Democrats, however, have their fictional monsters under the electoral bed. Belief that Republicans engage in widespread and effective “voter suppression” tactics has become dogma for many Democrats. The epitome of this paranoid tendency in U.S. politics is Stacey Abrams’s claim that she was robbed of the Georgia governorship in part because of a Georgia law that prevented processing of around 53,000 voter registrations (she lost by over 54,000 votes). Even though federal law requires states to remove people who have died or moved from voter registration rolls, progressives now regularly claim that any attempt to do this is an evil scheme to stop Democratic constituencies from voting.

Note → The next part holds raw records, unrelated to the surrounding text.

/-- A POINT with other unused fields: the same next state but for the two latches. -/
theorem execPoint_lastOperands (color : Color) (a0 a1 a2 a3 b2 b3 : Word) (s : State) :
    execPoint color a0 a1 b2 b3 s =
      .next (setLastOperands b2 b3
        (setPhase .idle (plot a0.toInt a1.toInt (latch opPoint color a0 a1 a2 a3 s)))) :=
  congrArg (fun t => Host.Outcome.next (setPhase .idle t))
    (plot_setLastOperands a0.toInt a1.toInt b2 b3 (latch opPoint color a0 a1 a2 a3 s))

end Sys2Proof.Machine

namespace Sys2Proof

/-- Whatever its unused fields hold, the word of a POINT decodes to it. -/
theorem decode_encode_point (color : Color) (a0 a1 a2 a3 : Word) :
    decode (encode (.point color a0 a1 a2 a3)) = .ok (.point color a0 a1 a2 a3) := by
  rw [decode_of_opPoint (Laws.OpcodeField.point color a0 a1 a2 a3)]
  simp only [encode, cmdColor_packCommand, cmdA0_packCommand, cmdA1_packCommand,
    cmdA2_packCommand, cmdA3_packCommand]

end Sys2Proof

namespace Sys2Proof.Proofs

open Sys2Proof.Machine

/-- Settles O17: the word is a POINT by its code, and the plot does not see the unused latches. -/
theorem pointIgnoresUnusedFields : Obligations.PointIgnoresUnusedFields :=
  fun c a0 a1 a2 a3 b2 b3 s _ =>
    ⟨decode_encode_point c a0 a1 b2 b3, _, rfl, execPoint_lastOperands c a0 a1 a2 a3 b2 b3 s⟩

end Sys2Proof.Proofs
end

section
/-! Outside IDLE the unit does not see the offer (40_command_cycle.md R91): its run steps neither
read nor write it, and they keep the latches of the command that runs. -/

namespace Sys2Proof.Machine

/-- Replacing what is on offer, by another word or by none. -/
def withOffer (o : Option Command) (s : State) : State := { s with offer := o }

/-- The operation neither reads nor writes the offer. -/
def OfferFree (f : State → State) : Prop :=
  ∀ (o : Option Command) (s : State), f (withOffer o s) = withOffer o (f s)

theorem offerFree_setPixelAtPosition :
    OfferFree fun s => setPixel s.cx.toInt s.cy.toInt s.color s := fun _ _ => rfl

theorem offerFree_plotPosition : OfferFree fun s => plot s.cx.toInt s.cy.toInt s := fun o s =>
  (apply_ite (withOffer o) (onSurface s s.cx.toInt s.cy.toInt = true) (setPixel _ _ _ s) s).symm

theorem offerFree_lineAdvance : OfferFree lineAdvance := fun o s =>
  (apply_ite (withOffer o) (s.cx = s.a2 ∧ s.cy = s.a3) (setPhase .idle s) (setWalker _ s)).symm

theorem offerFree_rectAdvance : OfferFree rectAdvance := fun o s => by
  rw [rectAdvance, rectAdvance, apply_ite (withOffer o), apply_ite (withOffer o)]
  rfl

/-! The latches (10_state.md R21, R24). -/

/-- The latched command: `OP`, `COLOR` and `A[0]` to `A[3]`. -/
def latchesOf (s : State) : OpCode × Color × Word × Word × Word × Word :=
  (s.op, s.color, s.a0, s.a1, s.a2, s.a3)

theorem latchesOf_eq_iff {s t : State} : latchesOf t = latchesOf s ↔
    t.op = s.op ∧ t.color = s.color ∧ t.a0 = s.a0 ∧ t.a1 = s.a1 ∧ t.a2 = s.a2 ∧ t.a3 = s.a3 := by
  simp only [latchesOf, Prod.mk.injEq]

@[simp] theorem latchesOf_setPixel (x y : Int) (c : Color) (s : State) :
    latchesOf (setPixel x y c s) = latchesOf s := rfl

@[simp] theorem latchesOf_plot (x y : Int) (s : State) : latchesOf (plot x y s) = latchesOf s := by
  obtain ⟨-, h⟩ | ⟨-, h⟩ := plot_cases x y s <;> rw [h]
  rfl

@[simp] theorem latchesOf_rectAdvance (s : State) : latchesOf (rectAdvance s) = latchesOf s :=
  (congrArg latchesOf (rectAdvance_frame s)).trans rfl

@[simp] theorem latchesOf_lineAdvance (s : State) : latchesOf (lineAdvance s) = latchesOf s :=
  (congrArg latchesOf (lineAdvance_frame s)).trans rfl

/-! The unit's step and the machine's step outside IDLE. -/

section Busy

variable {s t : State} (hbusy : s.phase ≠ .idle)
include hbusy

theorem unitStep_latches_of_busy (ht : unitStep s = .next t) : latchesOf t = latchesOf s := by
  obtain ⟨-, hp, -⟩ | ⟨-, -, rfl⟩ | ⟨-, rfl⟩ := unitStep_next ht
  · exact absurd hp hbusy
  · simp only [latchesOf_rectAdvance, latchesOf_setPixel]
  · simp only [latchesOf_lineAdvance, latchesOf_plot]

theorem unitStep_withOffer_of_busy (ht : unitStep s = .next t) (o : Option Command) :
    unitStep (withOffer o s) = .next (withOffer o t) := by
  obtain ⟨-, hp, -⟩ | ⟨hp, hon, rfl⟩ | ⟨hp, rfl⟩ := unitStep_next ht
  · exact absurd hp hbusy
  · rw [← offerFree_rectAdvance, ← offerFree_setPixelAtPosition]
    simp only [unitStep, withOffer, hp]
    exact if_pos hon
  · rw [← offerFree_lineAdvance, ← offerFree_plotPosition]
    simp only [unitStep, withOffer, hp, lineRun]

/-- Only in IDLE does it depend on the offer whether the unit has an enabled step. -/
theorem unitEnabled_withOffer_of_busy (o : Option Command) :
    unitEnabled (withOffer o s) = unitEnabled s := by
  unfold unitEnabled withOffer
  cases hp : s.phase with
  | idle => exact absurd hp hbusy
  | rect | line | fault => rfl

/-- At the unit's turn: a run step of the unit, or the turn passes. -/
theorem step_of_busy (hm : Safety.unitToMove s) (ht : step s = .next t) :
    latchesOf t = latchesOf s ∧ ∀ o, step (withOffer o s) = .next (withOffer o t) := by
  have henabled := unitEnabled_withOffer_of_busy hbusy
  obtain ⟨-, hu⟩ | ⟨rest, hs, he, rfl⟩ | ⟨h, rest, hs, -⟩ := step_next ht
  · have he : unitEnabled s = true := unitEnabled_of_unitStep_next (s := Safety.afterTurn s) hu
    refine ⟨unitStep_latches_of_busy (s := Safety.afterTurn s) hbusy hu, fun o => ?_⟩
    calc step (withOffer o s)
      _ = unitStep (withOffer o (Safety.afterTurn s)) :=
        step_of_unitToMove (s := withOffer o s) hm ((henabled o).trans he)
      _ = .next (withOffer o t) := unitStep_withOffer_of_busy (s := Safety.afterTurn s) hbusy hu o
  · exact ⟨rfl, fun o => step_of_passedTurn (s := withOffer o s) hs ((henabled o).trans he)⟩
  · obtain hn | ⟨_, hn⟩ := hm <;> simp [hs] at hn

Studies have also tried and failed to find an appreciable effect on turnout stemming from voter ID laws. The weight of the data shows that this is true even when the data are disaggregated by race and age, the two Democratic-leaning demographics progressives often allege are disenfranchised. Nor do the claims pass the simple smell test. Voter turnout remains high in recent elections among all groups compared with the levels seen in the 30 years after voting was extended to all 18 year olds. Variations such as the notable large drops of voting by white, non-college-educated voters in 2012 and black voters in 2016 are easily explained by normal considerations such as Mitt Romney’s lack of blue-collar appeal or the absence of Barack Obama from the ticket.

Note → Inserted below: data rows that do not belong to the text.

-- ==== Sys2Proof/Machine/Regs.lean ====
section
/-!
DEFINITION. Sys2Proof/Machine/Regs.lean: the register map of the spec, block by block: the address of every register
(named as the spec names it; the letters of a repeated register are its parameters, in the order of its strides),
its access masks by the codes of R5 (Table 00-5) and its reset value, as the summary and field tables of each chapter
give them. A register that a table marks as kept in eMRAM, in a fuse or through resets has `keep := true`; where the
tables give such a register no factory content, its reset value here is 0 (log entry 1).
-/
namespace Sys2Proof.Machine

/-- One line of a register table: offset in its block, repeat strides with their counts (largest stride first), the
bits that are RW, W1C and RC (R5), the reset value, and whether the register is kept through resets. -/
structure RegSpec where
  name : String
  off : Nat
  dims : List (Nat × Nat) := []
  rw : Nat := 0
  w1c : Nat := 0
  rc : Nat := 0
  reset : Nat := 0
  keep : Bool := false
  deriving Repr

/-! ### SYS registers (01_architecture.md) -/

def SYS_ID : Nat := 0x40000000
def SYS_MODE : Nat := 0x40000004
def SYS_MODE_STAT : Nat := 0x40000008
def SYS_OVERLAY : Nat := 0x4000000C

/-- The register table of the SYS block. -/
def sysRegs : List RegSpec :=
  [ ⟨"SYS_ID", 0x0, [], 0x0, 0x0, 0x0, 0x720000B0, false⟩,
    ⟨"SYS_MODE", 0x4, [], 0x0, 0x0, 0x0, 0x0, false⟩,
    ⟨"SYS_MODE_STAT", 0x8, [], 0x0, 0x0, 0xFFFF0000, 0x0, false⟩,
    ⟨"SYS_OVERLAY", 0xC, [], 0x0, 0x0, 0x0, 0x6, false⟩ ]

/-! ### PWR registers (13_power_domains.md) -/

def PWR_STATE : Nat := 0x40010000
def PWR_SUPPLY : Nat := 0x40010004
def PWR_FLAGS : Nat := 0x40010008
def PWR_VINWARN : Nat := 0x4001000C
def PWR_BAKSET : Nat := 0x40010010
def PWR_BAKRET : Nat := 0x40010014
def PWR_LOSTSTATE : Nat := 0x40010018
def PWR_WAKESRC : Nat := 0x4001001C
def PWR_WAKESEC : Nat := 0x40010020
def PWR_WAKEGRN : Nat := 0x40010024
def PWR_BAKSTAT : Nat := 0x40010028
def PWR_BAKTIME : Nat := 0x4001002C
def PWR_WKRX_CTL : Nat := 0x40010030
def PWR_WKRX_ADDR : Nat := 0x40010034
def PWR_WKRX_CNT : Nat := 0x40010038
def PWR_WAKEMAPs (s : Nat) : Nat := 0x40010040 + 0x4 * s
def PWR_DOMd_STAT (d : Nat) : Nat := 0x40010100 + 0x20 * d
def PWR_DOMd_CNT (d : Nat) : Nat := 0x40010104 + 0x20 * d
def PWR_DOMd_LAST (d : Nat) : Nat := 0x40010108 + 0x20 * d
def PWR_DOMd_LSEC (d : Nat) : Nat := 0x4001010C + 0x20 * d
def PWR_DOMd_LGRN (d : Nat) : Nat := 0x40010110 + 0x20 * d
def PWR_DOMd_OVR (d : Nat) : Nat := 0x40010114 + 0x20 * d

But these claims do have one big effect: They further increase political polarization and decrease trust in democracy. Democratic transfer of power can work only if the loser accepts the outcome. That, in turn, happens only if it is widely recognized that the process is broadly fair and free from manipulation. Once that trust is gone, the loser increasingly believes they have no chance to gain power through normal means. This radicalizes people and encourages them to do anything possible to keep the other side out of power.

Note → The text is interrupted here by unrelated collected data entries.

-- ==== Sys2Proof/Machine/Report.lean ====
section
/-!
DEFINITION. Sys2Proof/Machine/Report.lean: what every unit uses to tell of itself: the time stamp of R318, the record
codes and the write queue of the event recorder (R397–R399, R453), waking a domain (R320, R321, R329), and raising an
event on the cores' lines (R40, R41) or a host interrupt (R433).
-/
namespace Sys2Proof.Machine

/-! ### Completion status codes (Table 02-9) -/

def stOK : Nat := 0
def stILLEGAL : Nat := 1
def stLIFECYCLE : Nat := 2
def stNOTREADY : Nat := 3
def stBUSY : Nat := 4
def stPREEMPTED : Nat := 5
def stLATE : Nat := 6
def stFULL : Nat := 7
def stDENIED : Nat := 8
def stMASK : Nat := 9
def stORPHAN : Nat := 10
def stNOKEY : Nat := 11
def stHALTBLK : Nat := 12
def stREFUSED : Nat := 13
def stDELAYED : Nat := 14
def stARMED : Nat := 15
def stRULE : Nat := 16
def stAUTH : Nat := 17
def stINHIBIT : Nat := 18
def stALREADY : Nat := 19
def stLOST : Nat := 20
def stRANGE : Nat := 21

/-! ### Hardware record codes (Table 17-4) -/

def recFAULT : BitVec 16 := 0x0001
def recFAULT_DONE : BitVec 16 := 0x0002
def recLOG_FULL : BitVec 16 := 0x0003
def recCLEARED : BitVec 16 := 0x0004
def recMODE_CHANGE : BitVec 16 := 0x0005
def recCORE_RETIRED : BitVec 16 := 0x0006
def recWARM_RESET : BitVec 16 := 0x0007
def recJFREEZE : BitVec 16 := 0x0008
def recAVAIL_BUDGET : BitVec 16 := 0x0009
def recREPLAY_DONE : BitVec 16 := 0x000A
def recBACKUP_ENTER : BitVec 16 := 0x1001
def recBACKUP_EXIT : BitVec 16 := 0x1002
def recPWR_REFUSE : BitVec 16 := 0x1003
def recBAK_LOW : BitVec 16 := 0x1004
def recWKRX_JAM : BitVec 16 := 0x1005
def recKEY_INVALIDATE : BitVec 16 := 0x2001
def recZEROIZE : BitVec 16 := 0x2002
def recFC_EXHAUST : BitVec 16 := 0x2003
def recEPOCH_ADV : BitVec 16 := 0x2004
def recKEY_ORPHAN_USE : BitVec 16 := 0x2005
def recAUTH_FAIL : BitVec 16 := 0x2006
def recTAMPER : BitVec 16 := 0x2007
def recTAMP_GLITCH : BitVec 16 := 0x2008
def recDBG_OPEN : BitVec 16 := 0x2009
def recDBG_CLOSE : BitVec 16 := 0x200A
def recDBG_FAIL : BitVec 16 := 0x200B
def recLC_CHANGE : BitVec 16 := 0x200C
def recREPLAY : BitVec 16 := 0x200D
def recTREARM : BitVec 16 := 0x3001
def recTADJ_CLIP : BitVec 16 := 0x3002
def recSRC_SWITCH : BitVec 16 := 0x3003
def recSTEPPED : BitVec 16 := 0x3004
def recTQ_CHANGE : BitVec 16 := 0x3005
def recLATE_STAMP : BitVec 16 := 0x3006
def recGLITCH : BitVec 16 := 0x3007
def recRANGE : BitVec 16 := 0x3008
def recMAINS_LOST : BitVec 16 := 0x3009
def recMAINS_REGAIN : BitVec 16 := 0x300A
def recRTC_XTAL : BitVec 16 := 0x300B
def recRTC_SET : BitVec 16 := 0x300C
def recPATH_STATE : BitVec 16 := 0x4001
def recCH_JAM : BitVec 16 := 0x4002
def recLANE_MAPOUT : BitVec 16 := 0x4003
def recLANE_STARVED : BitVec 16 := 0x4004
def recSYN_NOLOCK : BitVec 16 := 0x4005
def recCAL_FAIL : BitVec 16 := 0x4006
def recPWR_OVER : BitVec 16 := 0x4007
def recDUTY_EXHAUST : BitVec 16 := 0x4008
def recSAFE_USE : BitVec 16 := 0x4009
def recGRD_LOCK : BitVec 16 := 0x400A
def recNODE_LOST : BitVec 16 := 0x400B
def recJOIN_FULL : BitVec 16 := 0x400C
def recBANK_SWITCH : BitVec 16 := 0x400D
def recRESYNC : BitVec 16 := 0x400E
def recANT_FAULT : BitVec 16 := 0x400F
def recEPOCH_LOST : BitVec 16 := 0x4010
def recSPOOF_SUSPECT : BitVec 16 := 0x4011
def recSPOOF_CLEAR : BitVec 16 := 0x4012
def recREF_SET : BitVec 16 := 0x4013
def recSURVEY_DONE : BitVec 16 := 0x4014
def recSURVEY_FAIL : BitVec 16 := 0x4015
def recCREDIT_AUDIT : BitVec 16 := 0x5001
def recPFX_FULL : BitVec 16 := 0x5002
def recLEARN_LIMIT : BitVec 16 := 0x5003
def recEM_OVF : BitVec 16 := 0x5004
def recJRNL_OVF : BitVec 16 := 0x5005
def recFLOW_OVF : BitVec 16 := 0x5006
def recQFULL : BitVec 16 := 0x5007
def recSTOP_LATCH : BitVec 16 := 0x6001
def recSTOP_ALSO : BitVec 16 := 0x6002
def recSTOP_RELEASE : BitVec 16 := 0x6003
def recSTOP_DISC : BitVec 16 := 0x6004
def recSTOP_GLITCH : BitVec 16 := 0x6005
def recSTOP_STUCK : BitVec 16 := 0x6006
def recFLEET_JOIN_FULL : BitVec 16 := 0x6007
def recGO_MISS : BitVec 16 := 0x6008
def recRES_FULL : BitVec 16 := 0x6009
def recTASK_FULL : BitVec 16 := 0x600A
def recPLANK_APPLY : BitVec 16 := 0x7001
def recPLANK_ABORT : BitVec 16 := 0x7002
def recPLANK_DISARM : BitVec 16 := 0x7003
def recUPD_COMPLETE : BitVec 16 := 0x7004
def recACTIVATED : BitVec 16 := 0x7005
def recACT_FAIL : BitVec 16 := 0x7006
def recUPD_REVERT : BitVec 16 := 0x7007
def recUPD_COMMIT : BitVec 16 := 0x7008

/-! ### Time stamps -/

/-- RTC time in 2⁻¹⁶ s: RTC_SEC with RTC_FRAC (R318). -/
def State.rtcNow (s : State) : Nat :=
  (bits (s.rd RTC_SEC_HI) 15 0 * 2 ^ 32 + (s.rd RTC_SEC_LO).toNat) * 65536 + s.fld RTC_FRAC 15 0

/-- The RTC's elapsed count in 2⁻¹⁶ s, which commits and shifts do not change (R450). -/
def State.elapsed (s : State) : Nat := s.rtc.elapsed

/-- The time of an event: seconds[31:0], grains, and whether it was taken from the RTC (R318). -/
def State.stamp (s : State) : Word × Word × Bool :=
  if s.isOn 12 then (word s.time.sec.toNat, s.time.grn, false)
  else (s.rd RTC_SEC_LO, word (s.fld RTC_FRAC 15 0 * 65536), true)

/-- A hardware record with the time of now (Table 17-3). -/
def State.mkRec (s : State) (src : Nat) (code : BitVec 16) (a0 a1 a2 : Word) : LogRec :=
  { seq := 0, sec := s.stamp.1, grn := s.stamp.2.1, src := BitVec.ofNat 8 src, code := code, a0 := a0, a1 := a1,
    a2 := a2, sw := false, linked := false, count := false, rtct := s.stamp.2.2 }

/-! ### The recorder's write queue -/

/-- The LOG_LOSTk index of a record code (R398): its class, 8 for every software class. -/
def lostIndex (code : BitVec 16) : Nat := min (code.toNat / 4096) 8

/-- A record counted as lost. -/
def State.lose (s : State) (code : BitVec 16) : State := s.bump (LOG_LOSTk (lostIndex code)) 31 0

/-- Recording has stopped (R399). -/
def State.logFull (s : State) : Bool := s.bit LOG_STAT 31

/-- A record put into the 64-record write queue, taking the next sequence number; with the queue full, or recording
stopped, it is lost (R398, R399; log entry 7). -/
def State.enqueue (s : State) (r : LogRec) : State :=
  if s.logFull then s.lose r.code
  else if s.rep.queue.length < 64 then
    let q := s.rep.queue ++ [{ r with seq := s.rd LOG_SEQ }]
    let s := { s with rep := { s.rep with queue := q } }
    let s := s.wr LOG_SEQ (s.rd LOG_SEQ + 1)
    let s := s.setFld LOG_QUEUE 6 0 q.length
    s.setFld LOG_QUEUE 22 16 (max (s.fld LOG_QUEUE 22 16) q.length)
  else s.lose r.code

/-- A record raised: into the write queue, or into the 16-record AON buffer while LOG is not ON or a decided reset
waits (R398, R409). -/
def State.log (s : State) (r : LogRec) : State :=
  if s.isOn 14 && s.rep.reset.isNone then s.enqueue r
  else if s.rep.aon.length < 16 then { s with rep := { s.rep with aon := s.rep.aon ++ [r] } }
  else s.lose r.code

/-- A hardware record of this instant (Table 17-15 gives its arguments). -/
def State.record (s : State) (src : Nat) (code : BitVec 16) (a0 a1 a2 : Word) : State :=
  s.log (s.mkRec src code a0 a1 a2)

/-- The AON buffer moved into the write queue when LOG is next ON (R398). -/
def State.flushAon (s : State) : State :=
  s.rep.aon.foldl (fun s r => s.enqueue r) { s with rep := { s.rep with aon := [] } }

/-- An event of a rate-limited code and key (R453): recorded at once when no interval is open, else counted with its
arguments kept. `cnt` says that ARG0 is (COUNT). -/
def State.rated (s : State) (src : Nat) (code : BitVec 16) (key : Nat) (a0 a1 a2 : Word) (cnt : Bool) : State :=
  let r := s.mkRec src code (if cnt then 1 else a0) a1 a2
  let r := { r with count := cnt }
  match s.rep.rates.find? fun l => l.code == code && l.key == key with
  | some _ =>
    { s with rep := { s.rep with rates := s.rep.rates.map fun l =>
        if l.code == code && l.key == key then { l with count := l.count + 1, last := r } else l } }
  | none =>
    let s := { s with rep := { s.rep with rates := s.rep.rates ++ [(⟨code, key, 0, r⟩ : RateLim)] } }
    s.log r

/-! ### Waking a domain -/

/-- The dependencies of Table 13-4. -/
def domDeps (d : Nat) : List Nat :=
  match d with
  | 7 => [9]
  | 6 => [9]
  | 13 => [9]
  | 8 => [14]
  | _ => []

/-- The budget weight of a domain in 0.1 mW (Table 13-9). -/
def domWeight (d : Nat) : Nat :=
  match d with
  | 1 => 2700 | 2 => 2700 | 3 => 20500 | 4 => 1600 | 5 => 1300 | 6 => 3000 | 7 => 4900 | 8 => 900 | 9 => 3800
  | 10 => 3200 | 11 => 1600 | 12 => 448 | 13 => 550 | 14 => 650
  | _ => 0

/-- Is a domain ON or coming ON? -/
def State.onOrComing (s : State) (d : Nat) : Bool :=
  d == 0 || (if (s.dom d).busy && (s.dom d).hold.isNone then (s.dom d).target == .on || (s.dom d).again
             else (s.dom d).state == .on)

/-- The sum of the weights of the domains ON or coming ON, 0.1 mW (R329). -/
def State.load (s : State) : Nat :=
  ((List.range 15).map fun d => if s.onOrComing d then domWeight d else 0).sum

/-- A refusal, abort or override accounted (R318): PWR_DOMd_LAST, its time, its count, and for a refusal or an abort the
PWR_REFUSE record, at most one per second per domain. `kind`: 1 REFUSE, 2 ABORT, 3 OVERRIDDEN. -/
def State.noteRefusal (s : State) (d block reason kind : Nat) : State :=
  let st := s.stamp
  let s := s.wr (PWR_DOMd_LAST d)
    (putBits (putBits (putBits (putBits 0 31 24 block) 23 16 reason) 15 14 kind) 13 13 (b2n st.2.2))
  let s := (s.wr (PWR_DOMd_LSEC d) st.1).wr (PWR_DOMd_LGRN d) st.2.1
  match kind with
  | 1 => (s.bump (PWR_DOMd_CNT d) 31 16).rated 0x01 recPWR_REFUSE d 0 (word d) (s.rd (PWR_DOMd_LAST d)) true
  | 2 => (s.bump (PWR_DOMd_CNT d) 15 0).rated 0x01 recPWR_REFUSE d 0 (word d) (s.rd (PWR_DOMd_LAST d)) true
  | _ => (s.bump (PWR_DOMd_OVR d) 15 0).setBit PWR_FLAGS 1 true

/-- A domain starts to come ON: a DELAY wait is aborted with reason WAKE (R313); an entry under way completes first (log entry
6). -/
def State.startOn (s : State) (d req : Nat) : State :=
  let s := if (s.dom d).hold.isSome then s.noteRefusal d 0x01 12 2 else s
  s.modDom d fun k =>
    if k.hold.isSome then { k with busy := false, hold := none, lastOut := 13, target := .on }
    else if k.busy && k.target != .on then { k with again := true }
    else { k with target := .on, busy := !(k.state == .on && !k.busy), req := Fin.ofNat 16 req }

/-- A domain with the dependency that has to come ON ahead of it (R321), the dependency first. -/
def State.wakeNeed (s : State) (d : Nat) : List Nat :=
  (domDeps d).filter (fun e => !s.onOrComing e || (s.dom e).hold.isSome) ++ [d]

/-- Would these domains take the sum of the domains ON over the budget of 750 mW (R329)? Only BACKUP has one. -/
def State.overBudget (s : State) (ds : List Nat) : Bool :=
  s.power.backup && !s.power.restoring && s.mode != 11 &&
    decide (7500 < s.load + ((ds.filter fun e => !s.onOrComing e).map domWeight).sum)

/-- Does ZEROIZED keep one of these domains from coming ON (R327)? -/
def State.zeroBarred (s : State) (ds : List Nat) : Bool := s.mode == 11 && ds.any fun e => e != 1 && e != 11 && e != 14

/-- PWR_WAKESRC with its time (R320): source, detail, and the first domain woken. -/
def State.noteWake (s : State) (src detail first : Nat) : State :=
  let st := s.stamp
  let s := s.wr PWR_WAKESRC
    (putBits (putBits (putBits (putBits 0 31 31 (b2n st.2.2)) 27 24 first) 19 16 src) 7 0 detail)
  (s.wr PWR_WAKESEC st.1).wr PWR_WAKEGRN st.2.1

/-- What a wake has done so far: the state, the first domain woken, and whether the budget has stopped it. -/
abbrev WakeRun := State × Option Nat × Bool

/-- A wake of one domain (R321): ahead of it its dependency; nothing for a domain ON or coming ON. ZEROIZED keeps it from
coming ON, but the wake is recorded; the budget stops the wake and sets PWR_FLAGS.BUDGET; with the cell disconnected
nothing comes ON. -/
def wakeOne (exempt : Bool) (req : Nat) (a : WakeRun) (d : Nat) : WakeRun :=
  let s := a.1
  let need := s.wakeNeed d
  if a.2.2 ∨ d = 0 then a
  else if s.onOrComing d then (if (s.dom d).hold.isSome then (s.startOn d req, a.2) else a)
  else if s.zeroBarred need then (s, a.2.1.or (some d), false)
  else if s.power.backup && s.power.cutoff && !s.power.restoring then a
  else if !exempt && s.overBudget need then (s.setBit PWR_FLAGS 7 true, a.2.1, true)
  else (need.foldl (fun s e => s.startOn e req) s, a.2.1.or need.head?, false)

/-- A wake (R320, R321) of domains that are in no DELAY wait, in ascending order. Sources 7 and 8 are exempt from the budget
(R329). -/
def State.wakeOff (s : State) (src detail : Nat) (doms : List Nat) (req : Nat := 15) : State :=
  let r := doms.foldl (wakeOne (src == 7 || src == 8) req) (s, none, false)
  match r.2.1 with
  | some f => r.1.noteWake src detail f
  | none => r.1

/-- The domains of a wake map (PWR_WAKEMAPs), ascending. -/
def State.wakeMap (s : State) (i : Nat) : List Nat :=
  (List.range 15).filter fun d => d != 0 && s.bit (PWR_WAKEMAPs i) d

/-! ### Events -/

/-- One line of a core raised by its source: pending with its arrival cycle, or an overrun; held while the core's domain
is not ON, with the wake of R41. -/
def State.deliver (s : State) (c : Fin 8) (line : Fin 32) : State :=
  let k := s.core c
  if s.isOn (coreDom c) then
    if bitAt k.evpend line then s.setBit (SEQ_EVOVRn c) line true
    else s.modCore c fun k => { k with
      evpend := k.evpend ||| word (2 ^ line.val)
      arrival := tabSet (fun _ => (0, false)) k.arrival line (k.cyc, false)
      run := if k.run = .wfe ∧ bitAt k.evmask line then .running else k.run }
  else if bitAt k.held line then s.setBit (SEQ_EVOVRn c) line true
  else
    let s := s.modCore c fun k => { k with held := k.held ||| word (2 ^ line.val) }
    if s.bit (SEQ_EVWAKEn c) line then s.wakeOff 2 (c.val * 32 + line.val) [coreDom c] else s

/-- An event raised by a source (block ID : event number): every line of every core that selects it (R40; SEQ_EVSELn_m).
0x00 : 0x00 is no source. -/
def State.raise (s : State) (block event : Nat) : State :=
  let src := block * 256 + event
  if src = 0 then s else
  (List.finRange 8).foldl (fun (s : State) (c : Fin 8) => (List.finRange 32).foldl (fun (s : State) (m : Fin 32) =>
    if s.fld (SEQ_EVSELn_m c.val m.val) 15 0 = src then s.deliver c m else s) s) s

/-- A wake (R320, R321, R329). A domain in the DELAY wait of a request leaves it with reason WAKE, which raises the event of
R313. -/
def State.wake (s : State) (src detail : Nat) (doms : List Nat) (req : Nat := 15) : State :=
  let held := doms.filter fun d => (s.dom d).hold.isSome
  held.foldl (fun s _ => s.raise 0x01 0x01) (s.wakeOff src detail doms req)

/-- A host interrupt source latched (R433): 0–7 MBOUTn, 8–15 rings, 16 QSTERR. The register lies in HOST. -/
def State.hostIrq (s : State) (src : Nat) : State := if s.isOn 11 then s.setBit HOST_IRQSTAT src true else s

/-- A 16-byte unit written to the replay output ring, which stops when full (R407). -/
def State.replayUnit (s : State) (ws : List Word) : State :=
  let off := (s.rd REPLAY_OWR).toNat
  if off < (s.rd REPLAY_OLEN).toNat then
    (s.putWords ((s.rd REPLAY_OBASE).toNat + 16 * off) ws).wr REPLAY_OWR (word (off + 1))
  else s.setBit REPLAY_STAT 26 true

/-- A device instruction recorded as an output in REPLAY (Table 02-12). The spec gives the unit no layout, so its four words
are free values (log entry 17). -/
def State.replayOutput (s : State) : State :=
  let a := s.fresh
  let b := a.2.fresh
  let c := b.2.fresh
  let d := c.2.fresh
  d.2.replayUnit [a.1, b.1, c.1, d.1]

/-- A core event (Table 02-17): LASTEV and the event of the core's block ID, whose number is free (log entry 4). -/
def State.coreEvent (s : State) (c : Fin 8) (code : Fin 8) : State :=
  (s.modCore c fun k => { k with lastev := code }).raise (coreBlock c) (Config.coreEventNumber code).toNat

end Sys2Proof.Machine
end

It’s too much to ask for the parties to step back from the brink so close to the election, but it’s not too much to ask for a bipartisan, comprehensive compromise to be hashed out soon thereafter. Both parties should be able to agree on the principle of “one person, one vote.” Democrats will have to give on voter ID requirements to ensure that undocumented immigrants aren’t permitted to vote and that citizens cast only one ballot in each election. Republicans have to give on early or mail-in balloting. Some sort of national voter card tied to E-Verify with a number that voters have to produce to cast a ballot would seem to satisfy GOP concerns while permitting easy access to voting for all.
America’s democracy is imperfect, but it has still been a beacon to the world for more than two centuries. We should not let partisan bickering throw that invaluable heritage away.